— Скажи, ты хочешь получить удовольствие, помочь другу и обрадовать девушку?
— Почему нет? — ответил он медленно, вскинув бровь и без улыбки.
— На тебя всегда можно положиться, — я опять разлил водку.
Он зло выпил ее, посмотрел на меня, как боксер на противника. Улыбнулся.
— Только ты не очень… — начал я. — То есть… Пусть я буду лучшим, понимаешь? Мне нужно, чтобы она выбрала меня. Ведь я люблю ее. Договорились, брат?

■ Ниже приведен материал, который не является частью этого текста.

-- ==== Sys2Proof/Machine/Regs.lean ====
section
/-! DEFINITION. The register fields of the device, one constant per field of the register tables of spec/:
place, width, access code (R2) and Reset value (R6). A field is named BLOCK.REGISTER.FIELD as R2's chapter names it. -/

namespace Sys2Proof.Machine

/-- The blocks of R471 (LANE is the lane window of TILE and COL). -/
inductive Blk where
  | DEV
  | PORT
  | TILE
  | PLANE
  | SADDLE
  | TARN
  | SPUR
  | FN
  | CTX
  | TRV
  | FABRIC
  | COL
  | CTN
  | VSW
  | IDMAP
  | LANE
  | SLOT
  | SBIN
  | SUMMIT
  | CNT
  | CAIRN
  | BIST
  | SUP
  | MGR
  deriving DecidableEq, Repr

/-- Access codes of R2. `w1cAll` is the W1C of a count: writing any 1 clears the whole count. -/
inductive Acc where
  | ro | rw | w1c | w1cAll | rws | rwl | wo
  deriving DecidableEq, Repr

/-- The kinds of register: one constructor per register of the index (18_register_map, "Register index"). -/
inductive Reg where
  | DEV_CLK_STATUS | PORT_NOTCH_WORD_LO | PORT_NOTCH_WORD_HI | TILE_NOTCH_TBL_CMD | TILE_NOTCH_BANK
  | TILE_NOTCH_TRAP_RING | TILE_NOTCH_TRAP_CTL | TILE_NOTCH_RSLV_CMD | PLANE_CTL | PLANE_STATUS
  | PORT_EGR_CTL | PORT_EGR_WT_LO | SADDLE_TEN_WT_IDX | SADDLE_TEN_WT | TILE_VOQ_SHARE | TILE_VOQ_TEN_IDX
  | TILE_VOQ_TEN_MIN | TILE_VOQ_TEN_CAP | TILE_VOQ_TEN_USE | TILE_VOQ_STATUS | TILE_SCREE_CTL
  | TILE_SCREE_SHARE | TILE_SCREE_STATUS | SADDLE_MCG_CMD | TARN_PART | TARN_REGION_TOP | TARN_PORT_HOST
  | TARN_REMOTE_HOST | TARN_FLT_INFO | TARN_BI_CTL | TARN_RA_CTL | TARN_ECC_CTL | TARN_EVAC_STATUS
  | SPUR_TARN_APT | SPUR_EVSEL | SPUR_PWRDN | SPUR_WDOG | SPUR_HANDOVER | FN_PF_VFS | FN_VF_BIND | CTX_STATUS
  | CTX_PORT_USE | CTX_TEN_IDX | CTX_TEN_CAP | CTX_TEN_USE | TRV_TEN_CFG | TRV_TEN_UNRECALLED
  | TRV_TEN_DISCARD_LATE | TRV_ENG_STATUS | FABRIC_ID | PORT_THX_CTL | PORT_THX_STATUS | FABRIC_ROUTE
  | FABRIC_ROUTE_CTL | FABRIC_DROP | FABRIC_PD_COUNT | FABRIC_SLOT_ROUTE | COL_CTL | COL_TX_CTL
  | COL_TX_STATUS | COL_RX_CTL | COL_RX_STATUS | COL_LINK_CTL | COL_LINK_STATUS | FABRIC_TIME_CTL
  | FABRIC_TIME_STATUS | PORT_CPL_TO | CTN_RELEASE | PORT_CTN_CTL | PORT_CTN_STATUS | PORT_CTN_COUNT
  | CTN_TEN_CTL | CTN_TEN_STATUS | CTN_TILE_STATUS | CTN_LOG_CTL | CTN_LOG_STATUS | TILE_BIFUR | PORT_CFG
  | PORT_LINK_STATUS | VSW_VDSP_MAP | PORT_CFG_HOLD | IDMAP_ENTRY_LO | IDMAP_ENTRY_HI | IDMAP_CMD
  | PORT_REMAP_RID | PORT_TRV_RID | PORT_INTX_STATUS | LANE_TX_TAPS0 | LANE_TX_TAPS1 | LANE_MARGIN_CTL
  | LANE_MARGIN_RESULT | LANE_ADAPT_STATUS | TILE_REF_CTL | PORT_PHY_STATUS | LANE_CFG | LANE_PRBS_CTL
  | LANE_BITSLIP | LANE_EYE_CTL | SLOT_PWR_LIMIT | SLOT_PWR_FOLD | SLOT_PWR_TIMER | SLOT_PWR_CTL
  | SLOT_PWR_STATUS | SLOT_WARN_SHED | SBIN_CFG | SBIN_CTL | SBIN_STATUS | SUMMIT_BOOT_STATUS
  | SUMMIT_GRANT_STATUS | SPUR_IMG_AREA | CNT_IDX | CNT_SEL | CNT_QUAL | CNT_THR | CNT_VAL_LO | CNT_VAL_HI
  | CNT_SNAP_CTL | CNT_SNAP_STATUS | CNT_SNAP_LO | CNT_SNAP_HI | CNT_DUMP_CTL | CNT_DUMP_BASE | CNT_DUMP_RING
  | PORT_BW_CTL | CNT_BW_IDX | CNT_BW_VAL | CNT_BW_PEAK | CAIRN_CTL | CAIRN_TRIG | CAIRN_STATUS | CAIRN_COUNT
  | CAIRN_RD_IDX | BIST_BUDGET | BIST_STATUS | BIST_POWER | BIST_CE_ROW | BIST_REPAIR_STATUS | SUP_STATUS
  | SUP_FAULT | SUP_MEAS | DEV_RST_CTL | DEV_RST_STATUS | DEV_TEMP | TILE_LANE_SEL | COL_LANE_SEL | VSW_IDX
  | TARN_REMOTE_IDX | FN_REFUSED | TILE_NOTCH_TBL_KEY | TILE_NOTCH_TBL_DATA | TILE_NOTCH_RSLV_O0
  | TILE_NOTCH_RSLV_O1 | TILE_NOTCH_RSLV_O2_LO | TILE_NOTCH_RSLV_O2_HI | TILE_NOTCH_RSLV_O3 | PORT_EGR_WT_HI
  | SADDLE_MCG_MAP | SADDLE_MCG_ATTR | SADDLE_MCG_DROP | TARN_FLT_ADDR_LO | TARN_FLT_ADDR_HI | TARN_FLT_COUNT
  | TARN_DESC_IDX | TARN_DESC_STAGE | TARN_DESC_READ | TARN_PC_FROZEN_LO | TARN_PC_FROZEN_HI | SPUR_DOORBELL
  | SPUR_HANDOVER_PC_LO | SPUR_HANDOVER_PC_HI | SPUR_PORT_BASE_LO | SPUR_PORT_BASE_HI | TRV_TEN_IDX
  | CTN_TEN_IDX | MGR_PORTS | SUMMIT_MBX_RPLY_LO | SUMMIT_MBX_RPLY_HI | SUMMIT_DBG_CTL | SUMMIT_DBG_NONCE_LO
  | SUMMIT_DBG_NONCE_HI | SUMMIT_DBG_TOKEN | LANE_RX_EQ | LANE_DFE_TAPS | LANE_PRBS_ERR_LO
  | LANE_PRBS_BITS_LO | LANE_PRBS_ERR_HI | LANE_PRBS_BITS_HI | LANE_PRBS_USER_LO | LANE_PRBS_USER_HI
  | LANE_EYE_COUNT | SLOT_PWR_MEAS0 | SLOT_PWR_MEAS1 | PORT_PTM_HOST_LO | PORT_PTM_HOST_HI
  | PORT_PTM_LOCAL_LO | PORT_PTM_LOCAL_HI | CNT_SNAP_TIME_LO | CNT_SNAP_TIME_HI | CAIRN_RD_DATA
  deriving DecidableEq, Repr

/-- A field of a register. `num` is the field's own number, by which its value is stored. -/
structure Fld where
  num : Nat
  reg : Reg
  lsb : Nat
  width : Nat
  acc : Acc
  reset : Nat
  deriving DecidableEq, Repr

Он вдруг засмеялся, закинув голову, потом остановил веселый взгляд на мне. Я смотрел на него, бесхитростно улыбаясь. Это был апогей нашего соперничества, вражды, ненависти и звенящего оцепенения двух кобелей перед дракой. Но о том, что высшая точка уже под нами, знал только я. Вадим думал, что схватка впереди, и из нее он выйдет, конечно, победителем. На самом деле впереди был капкан, и я заворачивал.
Но интуиция что-то подсказала ему. Он поставил локоть на стол, и мы стали бороться на руках. Через несколько секунд он ловко победил. Приподнялся и с улыбкой шлепнул меня по щеке, будто комара там убил. Показал, кто щенок.
«Сука», — подумал я, вспыхнув. Но во что бы то ни стало сохранял приветливое выражение лица.
— Пойду куплю еще бутылку, — сказал я, выходя из-за стола. — Если она придет раньше, не теряйте времени… Я присоединюсь.
Прежде чем скрыться, я подмигнул ему.
Он проводил меня тяжелым взглядом.
На улице было пасмурно, немноголюдно. Лопатиной не наблюдалось. Меня охватила апатия, гадливость. Стало все равно. Что будет, то и будет. Отправился бродить по городу. Бинокль постукивал о мое бедро. Зачем я его прихватил? Подглядывать за ними я и не собирался. Главное, чтобы Лопатина думала, будто я слежу. Так интереснее.
Впрочем, действительно любопытно, что сейчас происходит у меня в спальне. Я остановился, задумчиво глядя назад. Пошел обратно.
Поднялся на нужный этаж в соседнем доме, выбрал дверь. Позвонил. Попытка не пытка.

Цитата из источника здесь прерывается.